Genetics, Vol. 177, 2293-2307, December 2007, Copyright © 2007
doi:10.1534/genetics.107.074963
The Reacquisition of Biotin Prototrophy in Saccharomyces cerevisiae Involved Horizontal Gene Transfer, Gene Duplication and Gene Clustering
Charles Hall* and
Fred S. Dietrich*,
,1
* Department of Molecular Genetics and Microbiology, Duke University Medical Center and
Institute for Genome Sciences and Policy, Duke University, Durham, North Carolina 27710
1 Corresponding author: Department of Molecular Genetics and Microbiology and Institute of Genome Science and Policy, Duke University Medical Center, 287 CARL Bldg., Box 3568 DUMC, Durham, NC 27710.

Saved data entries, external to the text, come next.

/-- The group of a number, none where it is unassigned. -/
def csrGroup (n : Nat) : Option CsrGroup :=
  if n = 0x000 ∨ n = 0x001 then some .common
  else if (0x040 ≤ n ∧ n ≤ 0x042) ∨ n = 0x044 then some .bootOnly
  else if 0x100 ≤ n ∧ n ≤ 0x106 then some .common
  else if 0x110 ≤ n ∧ n ≤ 0x117 then some .privOnly
  else if n = 0x120 ∨ n = 0x121 then some .bootWrites
  else if n = 0x122 then some .common
  else if n = 0x200 then some .bootWrites
  else if n = 0x201 then some .common
  else if 0x300 ≤ n ∧ n ≤ 0x302 then some .common
  else if n = 0x303 then some .bootWrites
  else if n = 0x304 then some .common
  else if n = 0x305 then some .bootWrites
  else if n = 0x306 ∨ n = 0x307 then some .spalloc
  else if 0x308 ≤ n ∧ n ≤ 0x30F then some .bootWrites
  else if 0x310 ≤ n ∧ n ≤ 0x313 then some .common
  else if 0x320 ≤ n ∧ n ≤ 0x35F then some .bootWrites
  else if 0x400 ≤ n ∧ n ≤ 0x407 then some .common
  else if 0x408 ≤ n ∧ n ≤ 0x40E then some .l0Only
  else if 0x410 ≤ n ∧ n ≤ 0x418 then some .l0Only
  else if n = 0x500 ∨ n = 0x501 then some .common
  else if 0x600 ≤ n ∧ n ≤ 0x603 then some .common
  else if n = 0x604 then some .bootWrites
  else if 0x605 ≤ n ∧ n ≤ 0x60D then some .common
  else if 0x610 ≤ n ∧ n ≤ 0x633 then some .boost
  else if 0x640 ≤ n ∧ n ≤ 0x643 then some .bootOnly
  else if 0x700 ≤ n ∧ n ≤ 0x709 then some .readOnlyAll
  else if n = 0x70A ∨ n = 0x70B then some .common
  else if 0x710 ≤ n ∧ n ≤ 0x717 then some .common
  else if 0x720 ≤ n ∧ n ≤ 0x72F then some .clusterCtr
  else if 0x730 ≤ n ∧ n ≤ 0x74F then some .dieCtr
  else none

/-- Whether a number is assigned on a kind of core; a service core counts as an L0 cluster's firmware (log 11). -/
def csrReadable (k : CoreKind) (n : Nat) : Bool :=
  match csrGroup n with
  | none => false
  | some .bootOnly => k == .boot
  | some .privOnly => isPriv k
  | some .l0Only => k == .l0
  | some .spalloc => k == .l0 || k == .l1 || k == .l2
  | some .boost => k == .l0 || k == .service || k == .boot
  | some .clusterCtr => k == .l0 || k == .service
  | some _ => true

/-- Whether a core may name a number in a write. -/
def csrWritable (c : CoreId) (n : Nat) : Bool :=
  csrReadable c.kind n &&
  match csrGroup n with
  | some .bootWrites => c.kind == .boot
  | some .readOnlyAll => false
  | some .boost => c.kind != .l0 || n - 0x610 == localOf c / 16
  | some .clusterCtr => c.kind == .service
  | some .dieCtr => c.kind == .boot
  | _ => true

/-- The RW bits of a register. -/
def csrRw (n : Nat) : Nat :=
  match n with
  | 0x044 => 0xE3C01FFF
  | 0x100 => 0x00FFFFFFFFFFFFFE | 0x101 => 0x00FFFFFFFFFFFFFE | 0x103 => 0xFFFFFFFF000000FF | 0x104 => 0xFFFFFFFFFFFFFFFF
  | 0x105 => 0xFFFFFFFF | 0x106 => 0x0000FFFFFFFFFFFF
  | 0x120 => 0x1FFFF1FFFF | 0x121 => 0x1FFFF1FFFF | 0x200 => 0xFFFFFFFF
  | 0x303 => 0xFFFF | 0x305 => 0xF
  | 0x310 => 0xFFFFFFFFFFFFFFFF | 0x311 => 0x00FFFFFFFFFFFFFE
  | 0x400 => 0xC0 | 0x401 => 0xFFFFFFFF | 0x406 => 0xFFFFFFFF | 0x407 => 0xFFFFFFFF | 0x40A => 0xFFFFFFFF
  | 0x500 => 0xF | 0x501 => 0xF | 0x604 => 0xFFFFFFFF0000FFFF | 0x640 => 0xF3F | 0x70A => 0xFF
  | n =>
    if 0x308 ≤ n ∧ n ≤ 0x30F then 0xF000FFFFFFFFFFFF
    else if 0x320 ≤ n ∧ n ≤ 0x35F then 0xFFFF000FFFFFFFFF
    else if 0x402 ≤ n ∧ n ≤ 0x405 then 0xFFFFFFFFFFFFFFFF
    else if 0x610 ≤ n ∧ n ≤ 0x633 then 0x3
    else if (0x710 ≤ n ∧ n ≤ 0x713) ∨ (0x720 ≤ n ∧ n ≤ 0x727) ∨ (0x730 ≤ n ∧ n ≤ 0x73F) then 0x8000FFFF
    else if (0x714 ≤ n ∧ n ≤ 0x717) ∨ (0x728 ≤ n ∧ n ≤ 0x72F) ∨ (0x740 ≤ n ∧ n ≤ 0x74F) then 0x0000FFFFFFFFFFFF
    else 0

/-- The W1C bits of a register. -/
def csrW1c (n : Nat) : Nat :=
  if n = 0x400 then 0x3F
  else if n = 0x642 then 0x80000000
  else if (0x714 ≤ n ∧ n ≤ 0x717) ∨ (0x728 ≤ n ∧ n ≤ 0x72F) ∨ (0x740 ≤ n ∧ n ≤ 0x74F) then 0x8000000000000000
  else 0

/-! What they read. -/

def EventCtr.sel (x : EventCtr) : Dword := BitVec.ofNat 64 ((if x.en then 2 ^ 31 else 0) + x.ctx.toNat * 2 ^ 8 + x.event.toNat)
def EventCtr.cnt (x : EventCtr) : Dword := BitVec.ofNat 64 ((if x.ovf then 2 ^ 63 else 0) + x.count.toNat)

/-- The pair of two words that SEL and CNT read as. -/
def EventCtr.ofWords (sel cnt : Nat) : EventCtr :=
  ⟨bitOf sel 31, BitVec.ofNat 8 (sel / 2 ^ 8), BitVec.ofNat 8 sel, bitOf cnt 63, BitVec.ofNat 48 cnt⟩

/-- A pair of a list: SEL below `half`, CNT from it on. -/
def evcRead (l : SMap EventCtr) (half i : Nat) : Dword :=
  if i < half then (SMap.read EventCtr.reset l i).sel else (SMap.read EventCtr.reset l (i - half)).cnt

/-- The layer, FLAT, die and ALL that a register of R70 acts on: BOOT.TGT's on the boot core, else the core's own. -/
def csrTarget (s : State) (c : CoreId) : Nat × Nat × Nat × Bool :=
  let t := s.dev.bootTgt.toNat
  if c.kind = .boot then (bits t 30 2, bits t 0 13, bits t 22 4, bitOf t 29) else (layerOf c.kind, c.idx, dieOf c, false)

/-- The channel state of WPTR (R213). -/
def wptr (s : State) (c : CoreId) (ch : Nat) : Dword :=
  match clusterOf c with
  | some cl => let x := s.chan cl ch; BitVec.ofNat 64 (x.tag.toNat * 2 ^ 48 + x.done % 2 ^ 36)
  | none => 0

/-- PLACE (R91). -/
def placeWord (s : State) (a : CtxId) : Dword :=
  let c := s.ctx a
  let k := match c.card with | some n => s.card n | none => CardRun.none
  let fused := match c.gang with | some g => a.ctx == 0 && (s.gangOf g).fused && decide (1 < (s.gangOf g).members.length) | none => false
  BitVec.ofNat 64 (k.field 3 26 2 * 2 ^ 18 + k.field 3 24 2 * 2 ^ 16 + (if fused then 2 ^ 15 else 0) + c.gpos % 16 * 2 ^ 8 + a.ctx % 16)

E-mail: fred.dietrich{at}duke.edu
The synthesis of biotin, a vitamin required for many carboxylation reactions, is a variable trait in Saccharomyces cerevisiae. Many S. cerevisiae strains, including common laboratory strains, contain only a partial biotin synthesis pathway. We here report the identification of the first step necessary for the biotin synthesis pathway in S. cerevisiae. The biotin auxotroph strain S288c was able to grow on media lacking biotin when BIO1 and the known biotin synthesis gene BIO6 were introduced together on a plasmid vector. BIO1 is a paralog of YJR154W, a gene of unknown function and adjacent to BIO6. The nature of BIO1 illuminates the remarkable evolutionary history of the biotin biosynthesis pathway in S. cerevisiae. This pathway appears to have been lost in an ancestor of S. cerevisiae and subsequently rebuilt by a combination of horizontal gene transfer and gene duplication followed by neofunctionalization. Unusually, for S. cerevisiae, most of the genes required for biotin synthesis in S. cerevisiae are grouped in two subtelomeric gene clusters. The BIO1–BIO6 functional cluster is an example of a cluster of genes of "dispensable function," one of the few categories of genes in S. cerevisiae that are positionally clustered.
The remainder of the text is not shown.